BEGIN Provided data

/-- EncodingRoundTrip: an instruction of each class in legal form, with its word. -/
theorem test_meets_EncodingRoundTrip :
    ((Instr.add 3 1 2).wf = true ∧ (encode (.add 3 1 2)).isSome) ∧ ((Instr.loopi 0xFFF 2).wf = true ∧ (encode (.loopi 0xFFF 2)).isSome) ∧
    ((Instr.vadd (vecOp 2 0 0 0)).wf = false ∧
      (Instr.vadd { vecOp 2 0 0 0 with vc := 0, qc := 0 }).wf = true ∧ (encode (.vadd { vecOp 2 0 0 0 with vc := 0, qc := 0 })).isSome) ∧
    ((Instr.ldI64 (memOp 1 0 8)).wf = true ∧ (encode (.ldI64 (memOp 1 0 8))).isSome) ∧
    isEvent (.add 3 1 2) = false ∧ isEvent (.issueCycle 0) = true ∧
    0x000C1080 < 2 ^ wordBits .scalar ∧ decodeSlot .scalar false 0x000C1080 = .ok (.op (.add 3 1 2)) := by decide +kernel

/-- StepKeepsMemoryCanonical: a state in canonical form that goes on. -/
theorem test_meets_StepKeepsMemoryCanonical : MemoryCanonical demo ∧ ∃ t, step demo = .next t :=
  ⟨by unfold MemoryCanonical; decide +kernel, goesOn_next (by decide +kernel)⟩

/-- CheckTransfers, LoopPop: poisoned and clean sources; a level and none; the least and the greatest immediate that is reserved. -/
theorem test_meets_Corrections : demo.psS 63 = true ∧ demo.psS 0 = false ∧ demo.psP 31 = true ∧ demo.psP 0 = false ∧
    (∃ ls l, (demoLoops 1).ctx.q.loops = ls ++ [l]) ∧ demo.ctx.q.loops = [] ∧ 1 < 2 ∧ 2 < 2 ^ 24 ∧ 1 < 2 ^ 24 - 1 ∧
    demo.ctx.sch.life = .resident ∧ demo.ctx.remote = none ∧ demo.ctx.q.trapped = none :=
  by refine ⟨?_, ?_, ?_, ?_, ⟨[], _, rfl⟩, ?_⟩ <;> decide +kernel

/-- The demo at the beginning of a cycle with a header whose lowest or highest reserved bit is a one. -/
def demoReserved (b : Nat) : State := demoCycle.poke (seamKey progPa) (toBytes 2 (1 + 2 ^ b))

/-- ReservedHeaderTraps: both ends of the field. -/
theorem test_meets_ReservedHeaderTraps : ∀ b ∈ [10, 15], let s := demoReserved b
    s.boot.fwerr = false ∧ s.power.retained = false ∧ (s.focusCore 0).landDue.lodgers = [demoId] ∧
    ∃ u, (s.focusCore 0).landDue.focus demoId = some u ∧ u.mayFetch = true ∧ u.findBundle u.ctx.q.pc = .header progVa (1 + 2 ^ b) ∧
      (u.fetchPlace progVa).isOk = true ∧ 1 + 2 ^ b < 2 ^ 16 ∧ (1 + 2 ^ b) / 2 ^ 10 ≠ 0 := by
  intro b hb
  simp only [List.mem_cons, List.not_mem_nil, or_false] at hb
  rcases hb with rfl | rfl
  · exact ⟨by decide +kernel, by decide +kernel, by decide +kernel, _, rfl, by decide +kernel⟩
  · exact ⟨by decide +kernel, by decide +kernel, by decide +kernel, _, rfl, by decide +kernel⟩

/-- ReservedHeaderTraps, the words: an opcode between two ranges, one of the geometry unit outside slot 3, and an unused bit. -/
theorem test_meets_ReservedWords : demo.ctx.halted = false ∧ demo.pre.c.mhold = true ∧
    (∀ x ∈ ([(.scalar, false, 0x17 * 2 ^ 24), (.vector, false, 0xC0 * 2 ^ 56), (.engine, false, 0xFF * 2 ^ 88)] : List (SlotClass × Bool × Nat)),
      x.2.2 < 2 ^ wordBits x.1 ∧ ∀ r ∈ opcodeRanges x.1 x.2.1, x.2.2 / 2 ^ (wordBits x.1 - 8) < r.1 ∨ r.2 < x.2.2 / 2 ^ (wordBits x.1 - 8)) ∧
    (∃ e, decodeSlot (slotClass 0) (0 == 3) 0x000C1081 = .error e) ∧ (∃ e, decodeSlot (slotClass 5) (5 == 3) (2 ^ 96 - 1) = .error e) ∧
    ∃ e, decodeSlot (slotClass 6) (6 == 3) (2 ^ 96 - 1) = .error e ∧ e ≠ .form :=
  ⟨by decide +kernel, by decide +kernel, by decide +kernel, ⟨_, rfl⟩, ⟨_, rfl⟩, ⟨_, rfl, by decide +kernel⟩⟩

/-! ### Terms that are no instructions

One term for each check of Sys2Proof/WellFormed.lean, beside a neighbour in legal form. -/

/-- Fields of a term: type t, third operand register vc, rounding rm with descriptor fr, extra field fx, other B and C parts. -/
def vr (t : BitVec 4) (qb vc : Nat) (rm : BitVec 3) (zm : BitVec 1) (fr : BitVec 4) (fx : BitVec 6) : VR :=
  { vd := 1, va := 2, qa := 0, vb := 0, qb := BitVec.ofNat 3 qb, vc := BitVec.ofNat 6 vc, qc := 0, pg := 0, t := t, rm := rm, zm := zm,
    fr := fr, fx := fx }

/-- R52, R60, R120, R124, R128, R131: control fields and the wait/signal block. -/
theorem test_refuses_control_terms : (Instr.loop 1 0).wf = false ∧ (Instr.loop 1 1).wf = true ∧ (Instr.loopi 1 0).wf = false ∧
    (Instr.mfc 1 0x17 0).wf = false ∧ (Instr.mfc 1 0x18 0).wf = true ∧ (Instr.mfc 1 0x26 0).wf = false ∧ (Instr.mfc 1 16 1).wf = false ∧
    (Instr.mfc 1 16 2).wf = false ∧ (Instr.mfc 1 8 3).wf = false ∧ (Instr.mtc 1 0x04 0).wf = false ∧ (Instr.mtc 1 16 1).wf = false ∧
    (Instr.mtc 1 16 2).wf = false ∧ (Instr.mtc 1 0 3).wf = false ∧ (Instr.tret 1 0 0 0).wf = false ∧ (Instr.tret 0 0 1 0).wf = false ∧
    (Instr.tret 1 1 1 0).wf = true ∧ (Instr.twait 1 0 3 0).wf = false ∧ (Instr.twait 1 0 0 1).wf = false ∧ (Instr.esig { sd := 0, sa := 0, sb := 0, sc := 0, fn := 0, w := { noWait with ws := 1 } }).wf = false ∧
    (Instr.esig { sd := 0, sa := 0, sb := 0, sc := 0, fn := 0, w := { noWait with wt := 1 } }).wf = false ∧
    (Instr.esig { sd := 0, sa := 0, sb := 0, sc := 0, fn := 0, w := { noWait with si := 1 } }).wf = false ∧
    (Instr.esig { sd := 0, sa := 0, sb := 0, sc := 0, fn := 0, w := { noWait with spt := 1 } }).wf = false ∧
    (Instr.esig { sd := 0, sa := 0, sb := 0, sc := 0, fn := 0, w := { noWait with se := 1, spt := 2 } }).wf = false := by decide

END Provided data

### Problem details
Go through the data above from its first line and copy each line exactly, stopping once the line with "0x000C1080 < 2" has been copied.

### Written answer
/-- EncodingRoundTrip: an instruction of each class in legal form, with its word. -/
theorem test_meets_EncodingRoundTrip :
    ((Instr.add 3 1 2).wf = true ∧ (encode (.add 3 1 2)).isSome) ∧ ((Instr.loopi 0xFFF 2).wf = true ∧ (encode (.loopi 0xFFF 2)).isSome) ∧
    ((Instr.vadd (vecOp 2 0 0 0)).wf = false ∧
      (Instr.vadd { vecOp 2 0 0 0 with vc := 0, qc := 0 }).wf = true ∧ (encode (.vadd { vecOp 2 0 0 0 with vc := 0, qc := 0 })).isSome) ∧
    ((Instr.ldI64 (memOp 1 0 8)).wf = true ∧ (encode (.ldI64 (memOp 1 0 8))).isSome) ∧
    isEvent (.add 3 1 2) = false ∧ isEvent (.issueCycle 0) = true ∧
    0x000C1080 < 2 ^ wordBits .scalar ∧ decodeSlot .scalar false 0x000C1080 = .ok (.op (.add 3 1 2)) := by decide +kernel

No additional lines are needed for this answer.